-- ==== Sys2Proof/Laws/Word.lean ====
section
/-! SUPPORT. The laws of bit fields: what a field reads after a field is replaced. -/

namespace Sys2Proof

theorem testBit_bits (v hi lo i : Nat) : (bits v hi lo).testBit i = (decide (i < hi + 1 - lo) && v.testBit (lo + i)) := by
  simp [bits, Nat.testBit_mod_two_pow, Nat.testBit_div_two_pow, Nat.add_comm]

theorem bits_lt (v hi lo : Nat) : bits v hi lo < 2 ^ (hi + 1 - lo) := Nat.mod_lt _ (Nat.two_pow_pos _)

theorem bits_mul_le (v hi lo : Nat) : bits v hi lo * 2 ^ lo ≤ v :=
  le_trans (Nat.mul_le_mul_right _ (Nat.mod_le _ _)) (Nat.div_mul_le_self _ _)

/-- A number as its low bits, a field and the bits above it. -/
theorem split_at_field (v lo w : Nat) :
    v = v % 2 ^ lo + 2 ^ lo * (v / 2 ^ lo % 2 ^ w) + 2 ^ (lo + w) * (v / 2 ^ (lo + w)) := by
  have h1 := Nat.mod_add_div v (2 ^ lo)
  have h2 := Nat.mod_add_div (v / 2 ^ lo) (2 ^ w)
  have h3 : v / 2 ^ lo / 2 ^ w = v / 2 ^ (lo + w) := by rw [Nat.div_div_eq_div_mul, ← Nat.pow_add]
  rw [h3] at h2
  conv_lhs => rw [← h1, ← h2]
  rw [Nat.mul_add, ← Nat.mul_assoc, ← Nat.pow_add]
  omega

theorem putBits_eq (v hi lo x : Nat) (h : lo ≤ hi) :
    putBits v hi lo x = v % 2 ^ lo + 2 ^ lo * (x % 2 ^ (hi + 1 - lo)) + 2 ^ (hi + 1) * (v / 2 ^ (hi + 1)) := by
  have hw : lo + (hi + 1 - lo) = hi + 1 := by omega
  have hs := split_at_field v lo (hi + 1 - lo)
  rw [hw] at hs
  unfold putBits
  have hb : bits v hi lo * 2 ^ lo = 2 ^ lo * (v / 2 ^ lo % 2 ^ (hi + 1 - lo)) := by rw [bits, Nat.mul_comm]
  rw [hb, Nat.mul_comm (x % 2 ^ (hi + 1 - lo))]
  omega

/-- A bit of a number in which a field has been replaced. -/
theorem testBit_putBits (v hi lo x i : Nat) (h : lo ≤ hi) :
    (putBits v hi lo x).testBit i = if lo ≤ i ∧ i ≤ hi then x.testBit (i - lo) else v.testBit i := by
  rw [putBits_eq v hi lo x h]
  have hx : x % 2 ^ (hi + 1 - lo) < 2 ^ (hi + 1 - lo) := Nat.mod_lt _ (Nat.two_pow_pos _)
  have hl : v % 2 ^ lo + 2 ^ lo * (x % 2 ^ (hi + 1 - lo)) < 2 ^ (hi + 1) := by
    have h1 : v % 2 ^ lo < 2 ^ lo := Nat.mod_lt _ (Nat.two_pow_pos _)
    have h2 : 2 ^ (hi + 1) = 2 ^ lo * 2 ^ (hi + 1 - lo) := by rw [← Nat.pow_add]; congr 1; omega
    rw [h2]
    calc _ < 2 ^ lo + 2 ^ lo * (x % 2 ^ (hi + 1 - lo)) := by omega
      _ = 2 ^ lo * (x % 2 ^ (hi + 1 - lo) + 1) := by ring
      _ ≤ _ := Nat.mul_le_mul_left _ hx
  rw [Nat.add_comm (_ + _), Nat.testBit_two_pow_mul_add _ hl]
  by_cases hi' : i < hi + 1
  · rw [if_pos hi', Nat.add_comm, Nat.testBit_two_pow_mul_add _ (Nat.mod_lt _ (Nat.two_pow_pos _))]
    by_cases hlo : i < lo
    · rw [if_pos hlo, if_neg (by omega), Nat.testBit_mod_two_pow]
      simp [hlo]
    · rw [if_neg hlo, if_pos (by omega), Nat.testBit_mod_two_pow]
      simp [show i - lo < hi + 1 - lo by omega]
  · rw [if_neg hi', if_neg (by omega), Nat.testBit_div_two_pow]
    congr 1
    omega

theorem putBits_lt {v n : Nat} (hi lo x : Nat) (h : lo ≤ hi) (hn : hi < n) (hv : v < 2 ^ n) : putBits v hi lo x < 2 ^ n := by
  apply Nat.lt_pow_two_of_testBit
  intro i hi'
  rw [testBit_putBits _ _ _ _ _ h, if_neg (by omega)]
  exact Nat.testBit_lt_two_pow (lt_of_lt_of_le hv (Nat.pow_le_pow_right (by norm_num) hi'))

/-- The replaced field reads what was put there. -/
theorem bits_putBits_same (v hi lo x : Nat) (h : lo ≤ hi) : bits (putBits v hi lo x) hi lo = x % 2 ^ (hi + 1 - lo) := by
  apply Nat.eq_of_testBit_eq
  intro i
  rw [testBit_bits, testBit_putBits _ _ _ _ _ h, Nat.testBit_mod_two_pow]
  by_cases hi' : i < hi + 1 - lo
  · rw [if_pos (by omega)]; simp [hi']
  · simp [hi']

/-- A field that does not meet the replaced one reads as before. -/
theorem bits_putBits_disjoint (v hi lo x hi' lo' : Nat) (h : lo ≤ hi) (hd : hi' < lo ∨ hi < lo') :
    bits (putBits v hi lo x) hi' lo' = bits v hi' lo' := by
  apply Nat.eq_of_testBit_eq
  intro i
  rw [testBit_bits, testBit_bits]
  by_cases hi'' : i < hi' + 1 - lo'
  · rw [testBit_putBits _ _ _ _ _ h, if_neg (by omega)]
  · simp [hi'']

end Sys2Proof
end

--------------------

- **Task brief**
Would you please give all of the records again exactly as they stand?

- **Solution to the exercise**
-- ==== Sys2Proof/Laws/Word.lean ====
section
/-! SUPPORT. The laws of bit fields: what a field reads after a field is replaced. -/

namespace Sys2Proof

theorem testBit_bits (v hi lo i : Nat) : (bits v hi lo).testBit i = (decide (i < hi + 1 - lo) && v.testBit (lo + i)) := by
  simp [bits, Nat.testBit_mod_two_pow, Nat.testBit_div_two_pow, Nat.add_comm]

theorem bits_lt (v hi lo : Nat) : bits v hi lo < 2 ^ (hi + 1 - lo) := Nat.mod_lt _ (Nat.two_pow_pos _)

theorem bits_mul_le (v hi lo : Nat) : bits v hi lo * 2 ^ lo ≤ v :=
  le_trans (Nat.mul_le_mul_right _ (Nat.mod_le _ _)) (Nat.div_mul_le_self _ _)

/-- A number as its low bits, a field and the bits above it. -/
theorem split_at_field (v lo w : Nat) :
    v = v % 2 ^ lo + 2 ^ lo * (v / 2 ^ lo % 2 ^ w) + 2 ^ (lo + w) * (v / 2 ^ (lo + w)) := by
  have h1 := Nat.mod_add_div v (2 ^ lo)
  have h2 := Nat.mod_add_div (v / 2 ^ lo) (2 ^ w)
  have h3 : v / 2 ^ lo / 2 ^ w = v / 2 ^ (lo + w) := by rw [Nat.div_div_eq_div_mul, ← Nat.pow_add]
  rw [h3] at h2
  conv_lhs => rw [← h1, ← h2]
  rw [Nat.mul_add, ← Nat.mul_assoc, ← Nat.pow_add]
  omega

theorem putBits_eq (v hi lo x : Nat) (h : lo ≤ hi) :
    putBits v hi lo x = v % 2 ^ lo + 2 ^ lo * (x % 2 ^ (hi + 1 - lo)) + 2 ^ (hi + 1) * (v / 2 ^ (hi + 1)) := by
  have hw : lo + (hi + 1 - lo) = hi + 1 := by omega
  have hs := split_at_field v lo (hi + 1 - lo)
  rw [hw] at hs
  unfold putBits
  have hb : bits v hi lo * 2 ^ lo = 2 ^ lo * (v / 2 ^ lo % 2 ^ (hi + 1 - lo)) := by rw [bits, Nat.mul_comm]
  rw [hb, Nat.mul_comm (x % 2 ^ (hi + 1 - lo))]
  omega

/-- A bit of a number in which a field has been replaced. -/
theorem testBit_putBits (v hi lo x i : Nat) (h : lo ≤ hi) :
    (putBits v hi lo x).testBit i = if lo ≤ i ∧ i ≤ hi then x.testBit (i - lo) else v.testBit i := by
  rw [putBits_eq v hi lo x h]
  have hx : x % 2 ^ (hi + 1 - lo) < 2 ^ (hi + 1 - lo) := Nat.mod_lt _ (Nat.two_pow_pos _)
  have hl : v % 2 ^ lo + 2 ^ lo * (x % 2 ^ (hi + 1 - lo)) < 2 ^ (hi + 1) := by
    have h1 : v % 2 ^ lo < 2 ^ lo := Nat.mod_lt _ (Nat.two_pow_pos _)
    have h2 : 2 ^ (hi + 1) = 2 ^ lo * 2 ^ (hi + 1 - lo) := by rw [← Nat.pow_add]; congr 1; omega
    rw [h2]
    calc _ < 2 ^ lo + 2 ^ lo * (x % 2 ^ (hi + 1 - lo)) := by omega
      _ = 2 ^ lo * (x % 2 ^ (hi + 1 - lo) + 1) := by ring
      _ ≤ _ := Nat.mul_le_mul_left _ hx
  rw [Nat.add_comm (_ + _), Nat.testBit_two_pow_mul_add _ hl]
  by_cases hi' : i < hi + 1
  · rw [if_pos hi', Nat.add_comm, Nat.testBit_two_pow_mul_add _ (Nat.mod_lt _ (Nat.two_pow_pos _))]
    by_cases hlo : i < lo
    · rw [if_pos hlo, if_neg (by omega), Nat.testBit_mod_two_pow]
      simp [hlo]
    · rw [if_neg hlo, if_pos (by omega), Nat.testBit_mod_two_pow]
      simp [show i - lo < hi + 1 - lo by omega]
  · rw [if_neg hi', if_neg (by omega), Nat.testBit_div_two_pow]
    congr 1
    omega

theorem putBits_lt {v n : Nat} (hi lo x : Nat) (h : lo ≤ hi) (hn : hi < n) (hv : v < 2 ^ n) : putBits v hi lo x < 2 ^ n := by
  apply Nat.lt_pow_two_of_testBit
  intro i hi'
  rw [testBit_putBits _ _ _ _ _ h, if_neg (by omega)]
  exact Nat.testBit_lt_two_pow (lt_of_lt_of_le hv (Nat.pow_le_pow_right (by norm_num) hi'))

/-- The replaced field reads what was put there. -/
theorem bits_putBits_same (v hi lo x : Nat) (h : lo ≤ hi) : bits (putBits v hi lo x) hi lo = x % 2 ^ (hi + 1 - lo) := by
  apply Nat.eq_of_testBit_eq
  intro i
  rw [testBit_bits, testBit_putBits _ _ _ _ _ h, Nat.testBit_mod_two_pow]
  by_cases hi' : i < hi + 1 - lo
  · rw [if_pos (by omega)]; simp [hi']
  · simp [hi']

/-- A field that does not meet the replaced one reads as before. -/
theorem bits_putBits_disjoint (v hi lo x hi' lo' : Nat) (h : lo ≤ hi) (hd : hi' < lo ∨ hi < lo') :
    bits (putBits v hi lo x) hi' lo' = bits v hi' lo' := by
  apply Nat.eq_of_testBit_eq
  intro i
  rw [testBit_bits, testBit_bits]
  by_cases hi'' : i < hi' + 1 - lo'
  · rw [testBit_putBits _ _ _ _ _ h, if_neg (by omega)]
  · simp [hi'']

end Sys2Proof
end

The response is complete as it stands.